## Action item
Everything from the line containing "intro s x f pending v hm hpend" through the line containing "obtain ⟨l, k, q, hdone⟩" should be repeated exactly, and nothing else from the data.

## Material provided

----

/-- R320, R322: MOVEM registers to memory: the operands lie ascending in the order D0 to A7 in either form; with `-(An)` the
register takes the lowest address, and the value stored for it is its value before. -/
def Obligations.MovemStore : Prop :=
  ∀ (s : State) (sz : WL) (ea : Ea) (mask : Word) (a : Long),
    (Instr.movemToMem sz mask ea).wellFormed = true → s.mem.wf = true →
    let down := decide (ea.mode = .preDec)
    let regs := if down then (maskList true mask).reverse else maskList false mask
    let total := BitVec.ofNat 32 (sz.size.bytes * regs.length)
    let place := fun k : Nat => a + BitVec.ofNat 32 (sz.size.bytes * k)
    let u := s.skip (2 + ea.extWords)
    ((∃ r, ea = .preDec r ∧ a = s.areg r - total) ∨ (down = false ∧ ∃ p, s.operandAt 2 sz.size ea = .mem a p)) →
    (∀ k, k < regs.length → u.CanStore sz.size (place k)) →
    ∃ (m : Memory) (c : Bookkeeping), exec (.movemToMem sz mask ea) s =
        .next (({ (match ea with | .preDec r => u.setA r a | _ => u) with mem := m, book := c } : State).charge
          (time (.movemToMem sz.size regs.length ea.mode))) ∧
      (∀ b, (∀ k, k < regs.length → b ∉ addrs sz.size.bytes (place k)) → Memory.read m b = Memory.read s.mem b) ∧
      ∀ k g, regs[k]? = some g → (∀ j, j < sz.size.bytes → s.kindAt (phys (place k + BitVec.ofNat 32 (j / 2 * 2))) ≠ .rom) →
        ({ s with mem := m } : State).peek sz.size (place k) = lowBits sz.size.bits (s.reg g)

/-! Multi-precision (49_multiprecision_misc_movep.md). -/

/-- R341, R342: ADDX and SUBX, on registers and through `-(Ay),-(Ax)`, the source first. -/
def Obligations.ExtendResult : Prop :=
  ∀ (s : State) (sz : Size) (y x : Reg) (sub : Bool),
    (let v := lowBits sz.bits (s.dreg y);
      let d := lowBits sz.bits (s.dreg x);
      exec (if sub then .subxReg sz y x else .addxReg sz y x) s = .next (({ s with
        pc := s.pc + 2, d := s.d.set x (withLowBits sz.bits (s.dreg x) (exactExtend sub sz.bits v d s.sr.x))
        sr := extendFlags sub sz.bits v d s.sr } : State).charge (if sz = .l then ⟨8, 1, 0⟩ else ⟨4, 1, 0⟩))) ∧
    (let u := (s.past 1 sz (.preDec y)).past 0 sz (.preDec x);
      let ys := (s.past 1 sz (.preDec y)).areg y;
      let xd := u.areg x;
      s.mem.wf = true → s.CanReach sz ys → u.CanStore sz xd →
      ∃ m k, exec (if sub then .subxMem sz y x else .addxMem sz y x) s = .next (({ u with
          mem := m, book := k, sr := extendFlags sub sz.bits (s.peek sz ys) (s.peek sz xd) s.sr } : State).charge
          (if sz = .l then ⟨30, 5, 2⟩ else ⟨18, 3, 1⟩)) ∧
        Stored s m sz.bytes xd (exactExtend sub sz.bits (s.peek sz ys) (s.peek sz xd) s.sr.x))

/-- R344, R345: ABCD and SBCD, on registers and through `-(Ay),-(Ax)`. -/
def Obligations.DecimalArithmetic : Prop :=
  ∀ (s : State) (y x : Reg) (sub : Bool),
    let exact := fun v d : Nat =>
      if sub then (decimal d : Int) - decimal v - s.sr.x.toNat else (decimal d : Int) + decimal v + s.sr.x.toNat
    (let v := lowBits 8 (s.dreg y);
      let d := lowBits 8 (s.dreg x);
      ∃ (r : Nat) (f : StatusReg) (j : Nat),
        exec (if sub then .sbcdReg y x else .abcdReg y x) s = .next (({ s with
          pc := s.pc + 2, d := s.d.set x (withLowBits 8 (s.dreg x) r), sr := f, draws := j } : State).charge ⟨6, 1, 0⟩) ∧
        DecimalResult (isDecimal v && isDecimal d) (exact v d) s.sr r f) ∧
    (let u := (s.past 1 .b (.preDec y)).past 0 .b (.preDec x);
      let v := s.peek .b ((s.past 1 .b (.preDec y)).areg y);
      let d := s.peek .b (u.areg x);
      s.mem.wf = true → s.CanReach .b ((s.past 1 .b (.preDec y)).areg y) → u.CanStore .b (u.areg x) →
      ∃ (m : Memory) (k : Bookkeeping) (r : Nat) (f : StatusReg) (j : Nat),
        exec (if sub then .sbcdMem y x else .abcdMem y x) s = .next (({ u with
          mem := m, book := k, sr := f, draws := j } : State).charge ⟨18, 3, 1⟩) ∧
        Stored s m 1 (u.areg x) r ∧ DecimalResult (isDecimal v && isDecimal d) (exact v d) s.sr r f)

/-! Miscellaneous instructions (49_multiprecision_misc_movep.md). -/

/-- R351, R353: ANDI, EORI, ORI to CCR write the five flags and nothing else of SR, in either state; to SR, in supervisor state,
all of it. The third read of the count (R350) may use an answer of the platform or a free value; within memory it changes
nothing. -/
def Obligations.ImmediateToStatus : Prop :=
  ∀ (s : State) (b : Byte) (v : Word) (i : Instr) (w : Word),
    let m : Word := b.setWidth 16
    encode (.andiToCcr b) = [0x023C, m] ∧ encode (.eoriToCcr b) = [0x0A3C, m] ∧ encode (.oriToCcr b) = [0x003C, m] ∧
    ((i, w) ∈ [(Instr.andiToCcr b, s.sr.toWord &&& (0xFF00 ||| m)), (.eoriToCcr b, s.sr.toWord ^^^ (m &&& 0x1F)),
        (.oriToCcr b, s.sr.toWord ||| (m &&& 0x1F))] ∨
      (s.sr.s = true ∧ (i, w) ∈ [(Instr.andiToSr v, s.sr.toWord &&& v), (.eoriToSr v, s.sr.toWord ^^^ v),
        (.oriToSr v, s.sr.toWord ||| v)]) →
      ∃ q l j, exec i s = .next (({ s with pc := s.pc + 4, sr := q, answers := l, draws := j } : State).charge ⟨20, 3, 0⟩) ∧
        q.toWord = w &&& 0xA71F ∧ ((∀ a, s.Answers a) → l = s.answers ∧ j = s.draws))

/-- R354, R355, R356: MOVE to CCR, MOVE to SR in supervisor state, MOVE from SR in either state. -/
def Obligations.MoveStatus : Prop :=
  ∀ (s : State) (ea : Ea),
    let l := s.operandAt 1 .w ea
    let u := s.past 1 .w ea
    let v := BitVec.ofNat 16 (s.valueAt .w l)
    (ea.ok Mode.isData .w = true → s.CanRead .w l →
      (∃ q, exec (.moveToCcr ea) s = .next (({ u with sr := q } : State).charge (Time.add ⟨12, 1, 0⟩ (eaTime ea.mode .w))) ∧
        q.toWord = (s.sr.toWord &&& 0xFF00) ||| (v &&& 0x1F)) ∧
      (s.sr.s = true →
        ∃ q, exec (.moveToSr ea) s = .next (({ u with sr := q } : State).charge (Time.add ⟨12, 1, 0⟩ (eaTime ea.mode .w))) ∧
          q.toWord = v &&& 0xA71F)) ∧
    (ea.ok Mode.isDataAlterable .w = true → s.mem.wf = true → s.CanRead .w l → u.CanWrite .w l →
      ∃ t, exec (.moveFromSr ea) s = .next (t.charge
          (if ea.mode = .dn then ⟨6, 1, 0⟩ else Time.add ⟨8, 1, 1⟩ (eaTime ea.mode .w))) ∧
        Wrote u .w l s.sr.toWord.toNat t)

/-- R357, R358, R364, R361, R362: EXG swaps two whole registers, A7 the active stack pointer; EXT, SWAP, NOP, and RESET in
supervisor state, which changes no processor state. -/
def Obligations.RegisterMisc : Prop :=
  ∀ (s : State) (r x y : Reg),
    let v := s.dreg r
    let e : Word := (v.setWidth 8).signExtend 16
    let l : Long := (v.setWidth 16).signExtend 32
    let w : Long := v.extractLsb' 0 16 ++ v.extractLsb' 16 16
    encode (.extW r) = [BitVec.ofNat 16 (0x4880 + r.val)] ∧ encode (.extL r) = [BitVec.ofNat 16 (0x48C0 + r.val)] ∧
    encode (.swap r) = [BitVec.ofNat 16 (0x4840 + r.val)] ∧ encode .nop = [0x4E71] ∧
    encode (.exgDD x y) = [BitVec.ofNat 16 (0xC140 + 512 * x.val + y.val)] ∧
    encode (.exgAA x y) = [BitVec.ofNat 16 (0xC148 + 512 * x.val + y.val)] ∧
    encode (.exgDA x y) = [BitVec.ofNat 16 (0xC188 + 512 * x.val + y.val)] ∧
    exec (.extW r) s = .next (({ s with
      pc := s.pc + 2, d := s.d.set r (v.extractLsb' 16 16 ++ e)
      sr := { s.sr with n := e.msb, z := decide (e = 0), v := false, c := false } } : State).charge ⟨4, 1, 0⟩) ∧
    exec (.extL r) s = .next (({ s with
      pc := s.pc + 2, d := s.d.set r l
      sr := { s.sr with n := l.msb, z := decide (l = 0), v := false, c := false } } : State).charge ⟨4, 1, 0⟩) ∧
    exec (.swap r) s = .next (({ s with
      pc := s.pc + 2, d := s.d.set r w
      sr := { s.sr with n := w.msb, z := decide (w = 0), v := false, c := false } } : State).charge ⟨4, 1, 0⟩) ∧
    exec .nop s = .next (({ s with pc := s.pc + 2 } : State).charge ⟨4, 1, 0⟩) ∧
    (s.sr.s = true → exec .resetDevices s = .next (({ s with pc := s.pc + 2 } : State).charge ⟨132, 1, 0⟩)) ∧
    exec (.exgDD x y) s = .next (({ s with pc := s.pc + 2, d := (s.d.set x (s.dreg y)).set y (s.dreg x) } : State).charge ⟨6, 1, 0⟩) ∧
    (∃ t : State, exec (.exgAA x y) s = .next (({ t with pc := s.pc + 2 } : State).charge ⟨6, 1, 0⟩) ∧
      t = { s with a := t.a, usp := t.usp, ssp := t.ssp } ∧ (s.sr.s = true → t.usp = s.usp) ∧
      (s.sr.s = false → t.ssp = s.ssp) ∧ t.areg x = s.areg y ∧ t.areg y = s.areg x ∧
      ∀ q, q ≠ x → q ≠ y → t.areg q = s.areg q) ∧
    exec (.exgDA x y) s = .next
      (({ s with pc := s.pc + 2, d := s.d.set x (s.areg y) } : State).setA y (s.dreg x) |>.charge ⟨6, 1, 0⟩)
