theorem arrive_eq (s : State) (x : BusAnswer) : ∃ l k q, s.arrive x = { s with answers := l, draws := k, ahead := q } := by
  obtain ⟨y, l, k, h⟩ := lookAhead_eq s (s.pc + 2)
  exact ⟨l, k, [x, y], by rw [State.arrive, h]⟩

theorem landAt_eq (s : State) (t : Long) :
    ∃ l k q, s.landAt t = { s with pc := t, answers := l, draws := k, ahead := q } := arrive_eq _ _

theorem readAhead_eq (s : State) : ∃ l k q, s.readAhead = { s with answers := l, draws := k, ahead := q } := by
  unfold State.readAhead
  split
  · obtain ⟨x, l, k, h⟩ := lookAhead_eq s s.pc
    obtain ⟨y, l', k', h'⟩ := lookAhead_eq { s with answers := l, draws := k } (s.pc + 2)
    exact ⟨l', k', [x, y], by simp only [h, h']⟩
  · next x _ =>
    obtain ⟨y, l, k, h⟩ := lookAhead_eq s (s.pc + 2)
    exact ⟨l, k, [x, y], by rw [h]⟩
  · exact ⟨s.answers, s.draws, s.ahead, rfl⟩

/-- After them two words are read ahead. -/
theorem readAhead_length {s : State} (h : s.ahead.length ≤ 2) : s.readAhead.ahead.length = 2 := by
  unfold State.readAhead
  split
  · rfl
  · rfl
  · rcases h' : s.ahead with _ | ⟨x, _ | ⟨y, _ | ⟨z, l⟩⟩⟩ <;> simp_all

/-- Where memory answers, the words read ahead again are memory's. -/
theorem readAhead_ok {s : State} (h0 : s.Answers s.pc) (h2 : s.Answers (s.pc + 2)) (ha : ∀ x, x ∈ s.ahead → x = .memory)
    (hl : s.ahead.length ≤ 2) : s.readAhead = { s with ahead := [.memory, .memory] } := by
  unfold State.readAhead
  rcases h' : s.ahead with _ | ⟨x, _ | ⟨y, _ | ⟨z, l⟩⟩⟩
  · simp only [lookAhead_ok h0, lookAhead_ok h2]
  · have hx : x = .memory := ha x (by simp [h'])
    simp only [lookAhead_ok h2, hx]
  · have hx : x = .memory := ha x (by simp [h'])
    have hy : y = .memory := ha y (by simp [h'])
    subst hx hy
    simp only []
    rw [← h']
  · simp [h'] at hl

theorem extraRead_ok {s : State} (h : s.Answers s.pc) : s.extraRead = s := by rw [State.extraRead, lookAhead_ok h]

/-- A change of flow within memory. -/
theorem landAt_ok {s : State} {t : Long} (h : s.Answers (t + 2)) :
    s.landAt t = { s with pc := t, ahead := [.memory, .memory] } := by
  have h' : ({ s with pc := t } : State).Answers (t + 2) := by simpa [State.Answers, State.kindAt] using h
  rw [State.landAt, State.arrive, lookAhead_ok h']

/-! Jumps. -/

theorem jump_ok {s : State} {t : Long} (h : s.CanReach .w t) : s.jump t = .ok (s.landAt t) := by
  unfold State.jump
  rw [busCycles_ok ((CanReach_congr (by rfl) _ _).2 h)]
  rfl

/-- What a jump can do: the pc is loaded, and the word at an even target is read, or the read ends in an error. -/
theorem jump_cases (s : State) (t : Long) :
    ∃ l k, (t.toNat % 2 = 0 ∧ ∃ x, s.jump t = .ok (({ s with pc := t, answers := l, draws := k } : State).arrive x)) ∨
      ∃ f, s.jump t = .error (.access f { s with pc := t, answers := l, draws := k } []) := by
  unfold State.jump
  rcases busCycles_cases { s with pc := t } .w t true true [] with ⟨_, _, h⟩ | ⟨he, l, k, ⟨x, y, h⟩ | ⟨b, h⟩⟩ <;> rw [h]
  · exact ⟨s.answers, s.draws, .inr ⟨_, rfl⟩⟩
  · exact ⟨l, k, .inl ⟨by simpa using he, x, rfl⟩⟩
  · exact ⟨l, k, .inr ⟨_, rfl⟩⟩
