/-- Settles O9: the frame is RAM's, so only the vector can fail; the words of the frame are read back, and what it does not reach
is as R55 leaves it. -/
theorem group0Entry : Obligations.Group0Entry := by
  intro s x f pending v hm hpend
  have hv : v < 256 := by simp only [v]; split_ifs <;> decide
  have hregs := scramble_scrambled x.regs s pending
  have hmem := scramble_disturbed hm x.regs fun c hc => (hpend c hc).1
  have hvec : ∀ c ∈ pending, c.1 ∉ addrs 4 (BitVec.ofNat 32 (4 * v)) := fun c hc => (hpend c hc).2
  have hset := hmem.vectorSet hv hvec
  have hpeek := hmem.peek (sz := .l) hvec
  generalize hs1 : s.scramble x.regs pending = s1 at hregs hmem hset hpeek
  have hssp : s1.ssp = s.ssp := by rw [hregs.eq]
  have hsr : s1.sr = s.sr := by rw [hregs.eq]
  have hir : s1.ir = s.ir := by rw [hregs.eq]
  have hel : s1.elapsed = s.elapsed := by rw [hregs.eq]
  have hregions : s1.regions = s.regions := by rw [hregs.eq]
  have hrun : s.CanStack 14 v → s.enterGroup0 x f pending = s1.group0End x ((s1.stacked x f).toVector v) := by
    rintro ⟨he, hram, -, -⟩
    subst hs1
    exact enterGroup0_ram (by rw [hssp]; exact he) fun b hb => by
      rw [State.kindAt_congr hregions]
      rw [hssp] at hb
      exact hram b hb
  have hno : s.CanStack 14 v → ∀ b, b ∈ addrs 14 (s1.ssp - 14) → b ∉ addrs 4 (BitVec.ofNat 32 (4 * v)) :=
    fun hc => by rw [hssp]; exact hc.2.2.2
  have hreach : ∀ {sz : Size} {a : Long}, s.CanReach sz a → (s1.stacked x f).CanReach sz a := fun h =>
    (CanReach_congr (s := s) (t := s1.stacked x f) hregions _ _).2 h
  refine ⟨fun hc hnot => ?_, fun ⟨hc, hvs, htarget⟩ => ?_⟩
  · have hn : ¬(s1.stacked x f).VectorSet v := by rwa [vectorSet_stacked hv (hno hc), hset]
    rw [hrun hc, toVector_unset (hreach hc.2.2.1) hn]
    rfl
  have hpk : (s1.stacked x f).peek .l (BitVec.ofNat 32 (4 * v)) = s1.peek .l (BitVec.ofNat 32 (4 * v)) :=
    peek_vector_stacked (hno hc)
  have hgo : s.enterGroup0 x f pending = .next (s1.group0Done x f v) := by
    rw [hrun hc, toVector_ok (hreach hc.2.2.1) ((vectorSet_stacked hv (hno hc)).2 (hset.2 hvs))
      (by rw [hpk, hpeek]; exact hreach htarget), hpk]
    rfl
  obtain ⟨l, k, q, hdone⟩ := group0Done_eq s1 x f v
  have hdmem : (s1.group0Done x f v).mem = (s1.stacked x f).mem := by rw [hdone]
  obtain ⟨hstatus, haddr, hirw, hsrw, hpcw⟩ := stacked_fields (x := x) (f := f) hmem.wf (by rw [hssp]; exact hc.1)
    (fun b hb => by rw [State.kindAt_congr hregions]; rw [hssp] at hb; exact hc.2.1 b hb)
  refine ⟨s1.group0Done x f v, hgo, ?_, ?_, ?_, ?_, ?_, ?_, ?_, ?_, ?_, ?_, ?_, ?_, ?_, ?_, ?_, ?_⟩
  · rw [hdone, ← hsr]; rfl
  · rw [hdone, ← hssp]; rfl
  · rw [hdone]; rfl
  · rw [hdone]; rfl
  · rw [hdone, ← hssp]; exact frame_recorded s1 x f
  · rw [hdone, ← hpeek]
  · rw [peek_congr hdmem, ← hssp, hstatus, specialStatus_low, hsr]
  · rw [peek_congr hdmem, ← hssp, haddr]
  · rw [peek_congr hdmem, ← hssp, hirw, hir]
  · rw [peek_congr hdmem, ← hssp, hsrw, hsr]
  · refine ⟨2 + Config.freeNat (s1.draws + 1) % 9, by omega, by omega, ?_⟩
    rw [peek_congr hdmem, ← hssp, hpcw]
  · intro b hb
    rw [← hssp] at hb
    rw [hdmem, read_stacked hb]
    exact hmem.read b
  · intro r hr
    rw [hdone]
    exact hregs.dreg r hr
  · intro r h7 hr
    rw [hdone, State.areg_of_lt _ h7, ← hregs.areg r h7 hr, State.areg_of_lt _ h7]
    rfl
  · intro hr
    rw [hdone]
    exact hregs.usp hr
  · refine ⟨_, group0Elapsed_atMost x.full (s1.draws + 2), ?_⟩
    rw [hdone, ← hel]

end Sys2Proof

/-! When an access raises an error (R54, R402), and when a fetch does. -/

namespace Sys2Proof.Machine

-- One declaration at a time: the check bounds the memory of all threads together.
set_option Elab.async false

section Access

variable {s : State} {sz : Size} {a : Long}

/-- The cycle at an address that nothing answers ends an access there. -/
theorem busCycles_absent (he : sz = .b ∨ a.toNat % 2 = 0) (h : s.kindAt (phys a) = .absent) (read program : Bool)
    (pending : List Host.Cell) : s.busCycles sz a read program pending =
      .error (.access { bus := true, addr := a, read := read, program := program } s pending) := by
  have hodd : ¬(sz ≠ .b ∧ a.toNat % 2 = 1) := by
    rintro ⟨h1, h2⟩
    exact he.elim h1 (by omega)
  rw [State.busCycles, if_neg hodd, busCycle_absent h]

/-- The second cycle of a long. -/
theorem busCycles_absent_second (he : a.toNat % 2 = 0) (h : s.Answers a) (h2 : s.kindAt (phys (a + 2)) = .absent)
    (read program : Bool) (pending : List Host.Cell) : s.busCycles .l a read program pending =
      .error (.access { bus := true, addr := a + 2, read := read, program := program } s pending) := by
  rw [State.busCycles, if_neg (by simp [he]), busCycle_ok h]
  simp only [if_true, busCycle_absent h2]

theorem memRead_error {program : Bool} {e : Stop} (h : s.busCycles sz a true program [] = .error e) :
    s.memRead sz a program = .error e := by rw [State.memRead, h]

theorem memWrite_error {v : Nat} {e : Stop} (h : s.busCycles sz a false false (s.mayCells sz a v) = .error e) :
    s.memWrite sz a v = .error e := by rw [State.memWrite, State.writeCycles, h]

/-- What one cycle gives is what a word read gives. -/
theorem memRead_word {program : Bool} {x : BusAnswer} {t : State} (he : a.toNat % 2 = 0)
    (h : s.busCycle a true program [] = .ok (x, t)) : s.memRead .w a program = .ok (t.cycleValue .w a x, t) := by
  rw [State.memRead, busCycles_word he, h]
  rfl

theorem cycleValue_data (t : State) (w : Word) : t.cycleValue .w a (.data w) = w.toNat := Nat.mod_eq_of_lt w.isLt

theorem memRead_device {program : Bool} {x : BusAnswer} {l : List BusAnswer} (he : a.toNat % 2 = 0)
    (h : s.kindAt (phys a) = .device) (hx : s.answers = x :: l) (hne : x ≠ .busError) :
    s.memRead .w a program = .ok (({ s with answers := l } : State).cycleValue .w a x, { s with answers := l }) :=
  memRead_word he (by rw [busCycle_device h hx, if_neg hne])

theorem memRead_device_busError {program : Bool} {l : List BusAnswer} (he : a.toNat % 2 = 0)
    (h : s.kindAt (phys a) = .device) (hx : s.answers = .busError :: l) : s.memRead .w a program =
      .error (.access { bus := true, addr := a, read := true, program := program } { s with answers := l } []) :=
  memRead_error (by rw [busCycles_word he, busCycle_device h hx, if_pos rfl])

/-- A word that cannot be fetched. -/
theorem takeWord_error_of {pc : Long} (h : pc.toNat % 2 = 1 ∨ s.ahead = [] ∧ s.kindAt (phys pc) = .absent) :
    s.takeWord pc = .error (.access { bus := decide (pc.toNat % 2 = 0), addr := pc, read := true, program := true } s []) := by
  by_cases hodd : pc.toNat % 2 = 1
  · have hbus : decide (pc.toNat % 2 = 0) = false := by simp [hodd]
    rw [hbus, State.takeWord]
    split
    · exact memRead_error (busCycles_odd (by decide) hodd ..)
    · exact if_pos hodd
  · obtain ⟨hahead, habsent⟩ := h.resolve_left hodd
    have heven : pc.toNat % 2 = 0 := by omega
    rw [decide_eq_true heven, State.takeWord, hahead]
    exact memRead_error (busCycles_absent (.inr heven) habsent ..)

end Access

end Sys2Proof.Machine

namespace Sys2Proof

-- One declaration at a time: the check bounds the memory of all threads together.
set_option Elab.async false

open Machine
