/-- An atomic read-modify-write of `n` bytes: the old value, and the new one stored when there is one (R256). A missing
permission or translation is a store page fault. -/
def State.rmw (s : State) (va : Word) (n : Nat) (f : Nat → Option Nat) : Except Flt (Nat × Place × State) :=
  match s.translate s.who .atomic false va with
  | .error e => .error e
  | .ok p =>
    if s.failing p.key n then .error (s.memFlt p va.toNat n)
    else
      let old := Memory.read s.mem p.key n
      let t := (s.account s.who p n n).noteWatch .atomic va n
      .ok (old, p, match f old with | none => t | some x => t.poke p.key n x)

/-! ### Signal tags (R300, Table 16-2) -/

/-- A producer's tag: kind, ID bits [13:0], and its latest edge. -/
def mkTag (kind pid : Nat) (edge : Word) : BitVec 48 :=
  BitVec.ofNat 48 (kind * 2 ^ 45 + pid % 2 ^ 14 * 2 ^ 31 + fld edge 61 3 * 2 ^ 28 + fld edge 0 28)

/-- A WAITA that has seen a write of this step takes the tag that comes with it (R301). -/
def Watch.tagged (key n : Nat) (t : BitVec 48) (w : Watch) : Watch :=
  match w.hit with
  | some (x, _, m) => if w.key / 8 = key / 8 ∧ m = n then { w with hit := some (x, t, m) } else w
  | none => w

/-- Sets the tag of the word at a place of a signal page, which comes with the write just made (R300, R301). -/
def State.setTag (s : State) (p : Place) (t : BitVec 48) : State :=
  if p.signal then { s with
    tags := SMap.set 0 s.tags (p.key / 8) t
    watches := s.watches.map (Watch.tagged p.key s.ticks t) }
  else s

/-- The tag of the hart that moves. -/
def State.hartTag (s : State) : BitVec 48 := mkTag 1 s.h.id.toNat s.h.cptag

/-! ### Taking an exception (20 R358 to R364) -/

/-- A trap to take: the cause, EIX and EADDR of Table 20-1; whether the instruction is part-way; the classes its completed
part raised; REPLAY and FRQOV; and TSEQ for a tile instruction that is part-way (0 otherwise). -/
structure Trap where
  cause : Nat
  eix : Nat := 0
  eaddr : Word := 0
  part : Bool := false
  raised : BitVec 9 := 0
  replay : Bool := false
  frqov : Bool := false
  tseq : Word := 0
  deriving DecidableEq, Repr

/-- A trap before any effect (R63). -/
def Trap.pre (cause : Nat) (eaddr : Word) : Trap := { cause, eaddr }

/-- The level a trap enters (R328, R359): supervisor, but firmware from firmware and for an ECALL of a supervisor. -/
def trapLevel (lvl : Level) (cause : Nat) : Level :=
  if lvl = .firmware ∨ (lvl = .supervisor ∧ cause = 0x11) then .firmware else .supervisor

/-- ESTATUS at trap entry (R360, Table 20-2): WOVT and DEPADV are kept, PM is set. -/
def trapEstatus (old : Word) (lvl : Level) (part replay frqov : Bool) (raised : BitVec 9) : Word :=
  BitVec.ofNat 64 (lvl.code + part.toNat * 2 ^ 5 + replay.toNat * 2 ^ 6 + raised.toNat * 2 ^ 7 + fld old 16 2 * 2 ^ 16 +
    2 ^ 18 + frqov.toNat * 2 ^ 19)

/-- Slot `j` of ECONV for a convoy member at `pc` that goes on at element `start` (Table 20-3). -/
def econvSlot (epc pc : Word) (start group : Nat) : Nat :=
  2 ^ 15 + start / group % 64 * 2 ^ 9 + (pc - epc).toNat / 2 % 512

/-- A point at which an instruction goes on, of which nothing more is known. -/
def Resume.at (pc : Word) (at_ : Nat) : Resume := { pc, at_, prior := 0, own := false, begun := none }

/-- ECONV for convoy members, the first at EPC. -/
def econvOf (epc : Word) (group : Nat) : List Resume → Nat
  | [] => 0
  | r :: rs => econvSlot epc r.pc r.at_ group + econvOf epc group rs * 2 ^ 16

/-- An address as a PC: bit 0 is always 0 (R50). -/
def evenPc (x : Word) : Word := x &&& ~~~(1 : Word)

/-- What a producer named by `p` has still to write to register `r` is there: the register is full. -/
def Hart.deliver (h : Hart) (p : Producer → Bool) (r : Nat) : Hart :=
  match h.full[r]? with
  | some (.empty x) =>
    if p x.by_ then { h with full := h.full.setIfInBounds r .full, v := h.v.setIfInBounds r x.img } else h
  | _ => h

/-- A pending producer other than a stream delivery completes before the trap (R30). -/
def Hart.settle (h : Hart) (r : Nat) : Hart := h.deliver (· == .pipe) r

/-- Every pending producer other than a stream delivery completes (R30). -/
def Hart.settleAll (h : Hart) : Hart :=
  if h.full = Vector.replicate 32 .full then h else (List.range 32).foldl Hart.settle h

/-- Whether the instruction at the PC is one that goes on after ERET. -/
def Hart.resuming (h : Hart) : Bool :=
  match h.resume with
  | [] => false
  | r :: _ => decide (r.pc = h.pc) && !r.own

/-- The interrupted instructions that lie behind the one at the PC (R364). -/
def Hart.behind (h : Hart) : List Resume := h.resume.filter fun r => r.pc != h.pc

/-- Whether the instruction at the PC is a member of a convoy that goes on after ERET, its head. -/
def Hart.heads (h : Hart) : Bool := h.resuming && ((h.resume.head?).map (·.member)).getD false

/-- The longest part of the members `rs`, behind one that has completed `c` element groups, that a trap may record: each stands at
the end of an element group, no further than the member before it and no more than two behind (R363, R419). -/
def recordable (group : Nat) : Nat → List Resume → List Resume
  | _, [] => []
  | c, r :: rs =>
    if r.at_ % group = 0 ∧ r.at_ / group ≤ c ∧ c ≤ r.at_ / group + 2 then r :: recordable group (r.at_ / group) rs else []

----

## The completed task
  intro s x f pending v hm hpend
  have hv : v < 256 := by simp only [v]; split_ifs <;> decide
  have hregs := scramble_scrambled x.regs s pending
  have hmem := scramble_disturbed hm x.regs fun c hc => (hpend c hc).1
  have hvec : ∀ c ∈ pending, c.1 ∉ addrs 4 (BitVec.ofNat 32 (4 * v)) := fun c hc => (hpend c hc).2
  have hset := hmem.vectorSet hv hvec
  have hpeek := hmem.peek (sz := .l) hvec
  generalize hs1 : s.scramble x.regs pending = s1 at hregs hmem hset hpeek
  have hssp : s1.ssp = s.ssp := by rw [hregs.eq]
  have hsr : s1.sr = s.sr := by rw [hregs.eq]
  have hir : s1.ir = s.ir := by rw [hregs.eq]
  have hel : s1.elapsed = s.elapsed := by rw [hregs.eq]
  have hregions : s1.regions = s.regions := by rw [hregs.eq]
  have hrun : s.CanStack 14 v → s.enterGroup0 x f pending = s1.group0End x ((s1.stacked x f).toVector v) := by
    rintro ⟨he, hram, -, -⟩
    subst hs1
    exact enterGroup0_ram (by rw [hssp]; exact he) fun b hb => by
      rw [State.kindAt_congr hregions]
      rw [hssp] at hb
      exact hram b hb
  have hno : s.CanStack 14 v → ∀ b, b ∈ addrs 14 (s1.ssp - 14) → b ∉ addrs 4 (BitVec.ofNat 32 (4 * v)) :=
    fun hc => by rw [hssp]; exact hc.2.2.2
  have hreach : ∀ {sz : Size} {a : Long}, s.CanReach sz a → (s1.stacked x f).CanReach sz a := fun h =>
    (CanReach_congr (s := s) (t := s1.stacked x f) hregions _ _).2 h
  refine ⟨fun hc hnot => ?_, fun ⟨hc, hvs, htarget⟩ => ?_⟩
  · have hn : ¬(s1.stacked x f).VectorSet v := by rwa [vectorSet_stacked hv (hno hc), hset]
    rw [hrun hc, toVector_unset (hreach hc.2.2.1) hn]
    rfl
  have hpk : (s1.stacked x f).peek .l (BitVec.ofNat 32 (4 * v)) = s1.peek .l (BitVec.ofNat 32 (4 * v)) :=
    peek_vector_stacked (hno hc)
  have hgo : s.enterGroup0 x f pending = .next (s1.group0Done x f v) := by
    rw [hrun hc, toVector_ok (hreach hc.2.2.1) ((vectorSet_stacked hv (hno hc)).2 (hset.2 hvs))
      (by rw [hpk, hpeek]; exact hreach htarget), hpk]
    rfl
  obtain ⟨l, k, q, hdone⟩ := group0Done_eq s1 x f v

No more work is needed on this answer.